**WHAT YOU SHOULD DO**
Find the line holding "(afterPhase2 m s p a).rest = p.drop" in the entries below. Give it again exactly, along with every line after it up to and including the line holding "(afterPhase3 m s p a).cur".

Collected data entries:
------------------------------------------------

/-- Rule R62: byte i of the prior state against input byte i selects the entry of row 7 - i, and the
eight entries are combined by exclusive-or; input equal to the state's bytes gives 0. -/
def Obligations.SliceCombinesEightRows : Prop :=
  (∀ (m : Memory) (s : Word) (d0 d1 d2 d3 d4 d5 d6 d7 : Byte),
    slice8 m s d0 d1 d2 d3 d4 d5 d6 d7 =
      m.entry 7 (s.extractLsb' 0 8 ^^^ d0) ^^^ m.entry 6 (s.extractLsb' 8 8 ^^^ d1)
        ^^^ m.entry 5 (s.extractLsb' 16 8 ^^^ d2) ^^^ m.entry 4 (s.extractLsb' 24 8 ^^^ d3)
        ^^^ m.entry 3 (s.extractLsb' 32 8 ^^^ d4) ^^^ m.entry 2 (s.extractLsb' 40 8 ^^^ d5)
        ^^^ m.entry 1 (s.extractLsb' 48 8 ^^^ d6) ^^^ m.entry 0 (s.extractLsb' 56 8 ^^^ d7)) ∧
  (∀ s : Word, slice8 builtTable s (s.extractLsb' 0 8) (s.extractLsb' 8 8) (s.extractLsb' 16 8)
    (s.extractLsb' 24 8) (s.extractLsb' 32 8) (s.extractLsb' 40 8) (s.extractLsb' 48 8)
    (s.extractLsb' 56 8) = 0)

/-- What rule R63 derives from rule R62 and rule R28: the round over the combined word x = s XOR LE64(d)
is the same round. -/
def Obligations.SliceOverCombinedWord : Prop :=
  ∀ (m : Memory) (s : Word) (d0 d1 d2 d3 d4 d5 d6 d7 : Byte),
    slice8 m s d0 d1 d2 d3 d4 d5 d6 d7 = sliceWord m (s ^^^ le64 d0 d1 d2 d3 d4 d5 d6 d7)

/-- Rule R65: phase 1 consumes min(n, (8 - a) mod 8) bytes by the byte step. -/
def Obligations.Phase1ConsumesPrefix : Prop :=
  ∀ (m : Memory) (s : Word) (p : List Byte) (a : Fin 8),
    (afterPhase1 m s p a).cur = min p.length ((8 - a.val) % 8) ∧
    (afterPhase1 m s p a).s = ref m s (p.take ((8 - a.val) % 8)) ∧
    (afterPhase1 m s p a).rest = p.drop ((8 - a.val) % 8)

/-- Rule R66: each round applies SLICE8 to the next 8 bytes and advances the cursor by 8; phase 2 runs
floor((n - cur1) / 8) rounds and leaves fewer than 8 bytes. -/
def Obligations.Phase2RunsWholeRounds : Prop :=
  (∀ (m : Memory) (cur : Nat) (s : Word) (d0 d1 d2 d3 d4 d5 d6 d7 : Byte) (q : List Byte),
    phase2 m cur s (d0 :: d1 :: d2 :: d3 :: d4 :: d5 :: d6 :: d7 :: q) =
      phase2 m (cur + 8) (slice8 m s d0 d1 d2 d3 d4 d5 d6 d7) q) ∧
  (∀ (m : Memory) (cur : Nat) (s : Word) (q : List Byte), q.length < 8 →
    phase2 m cur s q = ⟨cur, s, q⟩) ∧
  (∀ (m : Memory) (s : Word) (p : List Byte) (a : Fin 8),
    (afterPhase2 m s p a).cur = (afterPhase1 m s p a).cur
      + 8 * ((p.length - (afterPhase1 m s p a).cur) / 8) ∧
    (afterPhase2 m s p a).rest = p.drop (afterPhase2 m s p a).cur ∧
    (afterPhase2 m s p a).rest.length < 8)

/-- Rule R67, rule R69: phase 3 takes the (n - cur1) mod 8 bytes that are left one at a time, and ends
with every byte consumed once. -/
def Obligations.Phase3ConsumesRemainder : Prop :=
  ∀ (m : Memory) (s : Word) (p : List Byte) (a : Fin 8),
    (afterPhase3 m s p a).s = ref m (afterPhase2 m s p a).s (afterPhase2 m s p a).rest ∧
    (afterPhase2 m s p a).rest.length = (p.length - (afterPhase1 m s p a).cur) % 8 ∧
    (afterPhase3 m s p a).cur = p.length ∧ (afterPhase3 m s p a).rest = []

/-- Rule R68: the empty input runs no loop and leaves the state. What the rule derives from rule R64: an
input no longer than the prefix is consumed whole by phase 1, one of fewer than 8 bytes with a = 0
comes whole to phase 3, and in both cases the result is the byte-at-a-time reference directly. -/
def Obligations.ShortInputsTakeNoRound : Prop :=
  (∀ (m : Memory) (s : Word) (a : Fin 8),
    afterPhase3 m s [] a = ⟨0, s, []⟩ ∧ update m s [] a = s) ∧
  (∀ (m : Memory) (s : Word) (p : List Byte) (a : Fin 8), p.length ≤ (8 - a.val) % 8 →
    afterPhase1 m s p a = ⟨p.length, ref m s p, []⟩ ∧ update m s p a = ref m s p) ∧
  (∀ (m : Memory) (s : Word) (p : List Byte), p.length < 8 →
    afterPhase2 m s p 0 = ⟨0, s, p⟩ ∧ update m s p 0 = ref m s p)

/-- Rule R70, the cross-check: one round equals eight byte steps, and UPDATE equals REF, for every
state, byte sequence and placement offset, on the built table. -/
def Obligations.SlicingEqualsReference : Prop :=
  (∀ (s : Word) (d0 d1 d2 d3 d4 d5 d6 d7 : Byte),
    slice8 builtTable s d0 d1 d2 d3 d4 d5 d6 d7 =
      ref builtTable s [d0, d1, d2, d3, d4, d5, d6, d7]) ∧
  (∀ (s : Word) (p : List Byte) (a : Fin 8), update builtTable s p a = ref builtTable s p)

/-- Rule R71: checksums of a buffer and of a copy placed at a different offset are equal. -/
def Obligations.PlacementNeverMatters : Prop :=
  ∀ (s : Word) (p : List Byte) (a a' : Fin 8),
    update builtTable s p a = update builtTable s p a'

/-- Rule R72: two updates are one update of the joined bytes, at every split and every placement. -/
def Obligations.UpdatesCompose : Prop :=
  ∀ (s : Word) (p q : List Byte) (a1 a2 a3 : Fin 8),
    update builtTable (update builtTable s p a1) q a2 = update builtTable s (p ++ q) a3

/-! ### The Accumulator (42_accumulator.md) -/

/-- Rule R75: WRITE completes with STATE replaced by UPDATE(STATE, p, a) and the result len(p), every
other part of the state as it was; in a state of the invariant the new STATE is REF(STATE, p). While
TABLE_VALID = 0 it holds: nothing of the block changes and nothing is returned. -/
def Obligations.WriteCompletes : Prop :=
  ∀ (s : State) (k : Nat) (acc : Acc) (p : List Byte) (a : Fin 8), s.accs[k]? = some acc →
    (s.tableValid = true →
      exec (.write k p a) s = .next (s.setAcc k
        { acc with crc := update s.table acc.crc p a
                   returned := acc.returned ++ [.count p.length] }) ∧
      (s.Inv → update s.table acc.crc p a = ref builtTable acc.crc p)) ∧
    (s.tableValid = false → ∀ t, exec (.write k p a) s = .next t → t.SameBlock s)

/-- Rule R76: SUM completes with the result prefix ++ BE8(STATE) and changes nothing else; while
TABLE_VALID = 0 it holds: nothing of the block changes and nothing is returned. -/
def Obligations.SumCompletes : Prop :=
  ∀ (s : State) (k : Nat) (acc : Acc) (pre : List Byte), s.accs[k]? = some acc →
    (s.tableValid = true → exec (.sum k pre) s = .next (s.setAcc k
      { acc with returned := acc.returned ++ [.bytes (pre ++ be8 acc.crc)] })) ∧
    (s.tableValid = false → ∀ t, exec (.sum k pre) s = .next t → t.SameBlock s)

/-- Rule R77: RESET completes with STATE zero and no result; while TABLE_VALID = 0 it holds: nothing of
the block changes and nothing is returned. -/
def Obligations.ResetCompletes : Prop :=
  ∀ (s : State) (k : Nat) (acc : Acc), s.accs[k]? = some acc →
    (s.tableValid = true →
      exec (.reset k) s = .next (s.setAcc k { acc with crc := 0x0000000000000000 })) ∧
    (s.tableValid = false → ∀ t, exec (.reset k) s = .next t → t.SameBlock s)

/-- Rule R78, rule R79: SIZE and BLOCKSIZE complete with the result 8 and change nothing else; while
TABLE_VALID = 0 they hold: nothing of the block changes and nothing is returned. -/
def Obligations.SizeAndBlockSizeComplete : Prop :=
  ∀ (s : State) (k : Nat) (acc : Acc), s.accs[k]? = some acc →
    (s.tableValid = true →
      exec (.size k) s = .next (s.setAcc k
        { acc with returned := acc.returned ++ [.constant 8] }) ∧
      exec (.blockSize k) s = .next (s.setAcc k
        { acc with returned := acc.returned ++ [.constant 8] })) ∧
    (s.tableValid = false → ∀ t,
      (exec (.size k) s = .next t → t.SameBlock s) ∧
      (exec (.blockSize k) s = .next t → t.SameBlock s))

/-- Rule R34, rule R94: while TABLE_VALID = 0 an accumulator operation holds: the only change is that it
waits at its accumulator, first in line. That a hold is a next state with a place in line is the
model's (log entry 13). -/
def Obligations.OperationsHoldBeforeBuild : Prop :=
  ∀ (s : State) (op : Instr) (k : Nat) (acc : Acc),
    op.acc? = some k → s.tableValid = false → s.accs[k]? = some acc →
    exec op s = .next (s.setAcc k { acc with inProgress := op :: acc.inProgress })

/-- Rule R84: the frame of WRITE, SUM, RESET, SIZE and BLOCKSIZE of accumulator k, run or held: every
table entry, TABLE_VALID, the waiting BUILD commands, the agenda and every other accumulator are
unchanged; at k, SUM, SIZE and BLOCKSIZE leave STATE, every result already handed over stays, and
nothing in progress is lost. -/
def Obligations.AccumulatorOperationFrame : Prop :=
  ∀ (s t : State) (op : Instr) (k : Nat) (acc : Acc),
    op.acc? = some k → s.accs[k]? = some acc → exec op s = .next t →
    (∀ a : Nat, t.table.read a = s.table.read a) ∧ t.table = s.table ∧
    t.tableValid = s.tableValid ∧ t.pendingBuilds = s.pendingBuilds ∧ t.agenda = s.agenda ∧
    t.accs.length = s.accs.length ∧ (∀ j : Nat, j ≠ k → t.accs[j]? = s.accs[j]?) ∧
    ∃ acc', t.accs[k]? = some acc' ∧ (writesState op = false → acc'.crc = acc.crc) ∧
      acc.returned <+: acc'.returned ∧ acc.inProgress <:+ acc'.inProgress

/-- The frame of BUILD (rule R53, rule R84): whatever its outcome is, no accumulator, no waiting command
and no move is touched, and a table that is valid stays as it is. -/
def Obligations.BuildFrame : Prop :=
  ∀ s t : State, exec .build s = .next t →
    t.accs = s.accs ∧ t.pendingBuilds = s.pendingBuilds ∧ t.agenda = s.agenda ∧
    (s.tableValid = true → ∀ a : Nat, t.table.read a = s.table.read a) ∧
    (∀ a : Nat, 2048 ≤ a → s.table.wf = true → t.table.read a = s.table.read a)

/-- Rule R80: after reset and after RESET the STATE is 0, and a WRITE of the empty sequence never
changes STATE and returns 0; the SUM of a zero STATE is eight zero bytes after the prefix. -/
def Obligations.ZeroAndIdentity : Prop :=
  (∀ (k : Nat) (acc : Acc), State.reset.accs[k]? = some acc → acc.crc = 0) ∧
  (∀ (s : State) (k : Nat) (acc : Acc), s.tableValid = true → s.accs[k]? = some acc →
    ∃ t acc', exec (.reset k) s = .next t ∧ t.accs[k]? = some acc' ∧ acc'.crc = 0) ∧
  (∀ (s : State) (k : Nat) (acc : Acc) (a : Fin 8), s.tableValid = true → s.accs[k]? = some acc →
    exec (.write k [] a) s =
      .next (s.setAcc k { acc with returned := acc.returned ++ [.count 0] })) ∧
  (∀ (s : State) (k : Nat) (acc : Acc) (pre : List Byte), s.tableValid = true →
    s.accs[k]? = some acc → acc.crc = 0 →
    exec (.sum k pre) s = .next (s.setAcc k
      { acc with returned := acc.returned ++ [.bytes (pre ++ [0, 0, 0, 0, 0, 0, 0, 0])] }))

/-- Rule R81: RESET, WRITE X, SUM at a used accumulator end with the STATE and the SUM of WRITE X, SUM
at a fresh one, for all X and all placements. -/
def Obligations.NoResidualLeakage : Prop :=
  ∀ (s u : State) (k j : Nat) (acc new : Acc) (x pre : List Byte) (a a' : Fin 8),
    s.Inv → u.Inv → s.tableValid = true → u.tableValid = true →
    s.accs[k]? = some acc → u.accs[j]? = some new → new.crc = 0 →
    ∃ s1 s2 s3 u1 u2 acc' new',
      exec (.reset k) s = .next s1 ∧ exec (.write k x a) s1 = .next s2 ∧
      exec (.sum k pre) s2 = .next s3 ∧
      exec (.write j x a') u = .next u1 ∧ exec (.sum j pre) u1 = .next u2 ∧
      s3.accs[k]? = some acc' ∧ u2.accs[j]? = some new' ∧ acc'.crc = new'.crc ∧
      acc'.returned.getLast? = new'.returned.getLast?

/-- Rule R82: the last 8 bytes of a SUM result, read as a big-endian number, are STATE; and different
states give different outputs. -/
def Obligations.SumRoundTrip : Prop :=
  (∀ (s : State) (k : Nat) (acc : Acc) (pre : List Byte), s.tableValid = true →
    s.accs[k]? = some acc → ∃ t acc' out, exec (.sum k pre) s = .next t ∧
      t.accs[k]? = some acc' ∧ acc'.returned = acc.returned ++ [.bytes out] ∧
      out.length = pre.length + 8 ∧ out.take pre.length = pre ∧
      beValue (out.drop pre.length) = acc.crc.toNat) ∧
  (∀ (x y : Word) (pre : List Byte), pre ++ be8 x = pre ++ be8 y → x = y)

/-- Rule R83: WRITE A; WRITE B; SUM equals WRITE (A ++ B); SUM in STATE and output, and the WRITEs return
len(A), len(B) and len(A) + len(B); a SUM, SIZE or BLOCKSIZE between the two WRITEs leaves STATE as
it was and changes none of this. -/
def Obligations.WritesCompose : Prop :=
  ∀ (s : State) (k : Nat) (acc : Acc) (x y pre : List Byte) (a1 a2 a3 : Fin 8),
    s.Inv → s.tableValid = true → s.accs[k]? = some acc →
    ∃ s1 s2 s3 u1 u2 b1 b2 b3 c1 c2,
      exec (.write k x a1) s = .next s1 ∧ exec (.write k y a2) s1 = .next s2 ∧
      exec (.sum k pre) s2 = .next s3 ∧
      exec (.write k (x ++ y) a3) s = .next u1 ∧ exec (.sum k pre) u1 = .next u2 ∧
      s1.accs[k]? = some b1 ∧ s2.accs[k]? = some b2 ∧ s3.accs[k]? = some b3 ∧
      u1.accs[k]? = some c1 ∧ u2.accs[k]? = some c2 ∧
      b2.crc = c1.crc ∧ b3.crc = c2.crc ∧ b3.returned.getLast? = c2.returned.getLast? ∧
      b1.returned.getLast? = some (.count x.length) ∧
      b2.returned.getLast? = some (.count y.length) ∧
      c1.returned.getLast? = some (.count (x.length + y.length)) ∧
      ∀ mid : Instr, mid.acc? = some k → writesState mid = false →
        ∃ v1 v2 v3 d1 d2 d3,
          exec mid s1 = .next v1 ∧ exec (.write k y a2) v1 = .next v2 ∧
          exec (.sum k pre) v2 = .next v3 ∧
          v1.accs[k]? = some d1 ∧ v2.accs[k]? = some d2 ∧ v3.accs[k]? = some d3 ∧
          d1.crc = b1.crc ∧ d3.crc = c2.crc ∧
          d3.returned.getLast? = c2.returned.getLast? ∧
          d2.returned.getLast? = some (.count y.length)

/-! ### Order, overlap and independence (20_memory.md, 60_exceptions.md) -/

/-- Rule R35, rule R21: what an operation does at its accumulator depends on that accumulator alone, once
the table is built. -/
def Obligations.OperationSeesOwnStateOnly : Prop :=
  ∀ (s u : State) (op : Instr) (k : Nat) (acc : Acc),
    s.Inv → u.Inv → s.tableValid = true → u.tableValid = true → op.acc? = some k →
    s.accs[k]? = some acc → u.accs[k]? = some acc →
    ∃ s' u' acc', exec op s = .next s' ∧ exec op u = .next u' ∧
      s'.accs[k]? = some acc' ∧ u'.accs[k]? = some acc'

/-- What rule R36 derives: operations of different accumulators commute: both orders end in the same
state. -/
def Obligations.DifferentAccumulatorsCommute : Prop :=
  ∀ (s : State) (x y : Instr) (k j : Nat), x.acc? = some k → y.acc? = some j → k ≠ j →
    k < s.accs.length → j < s.accs.length →
    ∃ u v w, exec x s = .next u ∧ exec y u = .next w ∧ exec y s = .next v ∧ exec x v = .next w

/-- Rule R37: a request for an accumulator is refused, on a call and on an arrival, when another
operation of it is in progress and one of the two writes STATE. That an operation that is held counts
as in progress is read from rule R99 (log entry 7). -/
def Obligations.OverlapIsRefused : Prop :=
  ∀ (s : State) (r : Request) (rest : List Move) (op x : Instr) (k : Nat) (acc : Acc),
    decode r = .ok op → op.acc? = some k → s.accs[k]? = some acc → x ∈ acc.inProgress →
    (writesState x = true ∨ writesState op = true) →
    step (s.setAgenda (.call r :: rest)) = .refused (.overlap k) ∧
    step (s.setAgenda (.issue r :: rest)) = .refused (.overlap k)

/-- Rule R37, rule R97: a request for an accumulator at which nothing is in progress, or at which neither
it nor anything in progress writes STATE, is put in progress there, whatever goes on at the other
accumulators, which it leaves alone. -/
def Obligations.NoOverlapIsAccepted : Prop :=
  ∀ (s : State) (r : Request) (rest : List Move) (op : Instr) (k : Nat) (acc : Acc),
    decode r = .ok op → op.acc? = some k → s.accs[k]? = some acc →
    (∀ x ∈ acc.inProgress, writesState x = false ∧ writesState op = false) →
    step (s.setAgenda (.issue r :: rest)) = .next ((s.setAgenda rest).setAcc k
      { acc with inProgress := acc.inProgress ++ [op] })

------------------------------------------------

**EXERCISE ANSWER**
    (afterPhase2 m s p a).rest = p.drop (afterPhase2 m s p a).cur ∧
    (afterPhase2 m s p a).rest.length < 8)

/-- Rule R67, rule R69: phase 3 takes the (n - cur1) mod 8 bytes that are left one at a time, and ends
with every byte consumed once. -/
def Obligations.Phase3ConsumesRemainder : Prop :=
  ∀ (m : Memory) (s : Word) (p : List Byte) (a : Fin 8),
    (afterPhase3 m s p a).s = ref m (afterPhase2 m s p a).s (afterPhase2 m s p a).rest ∧
    (afterPhase2 m s p a).rest.length = (p.length - (afterPhase1 m s p a).cur) % 8 ∧
    (afterPhase3 m s p a).cur = p.length ∧ (afterPhase3 m s p a).rest = []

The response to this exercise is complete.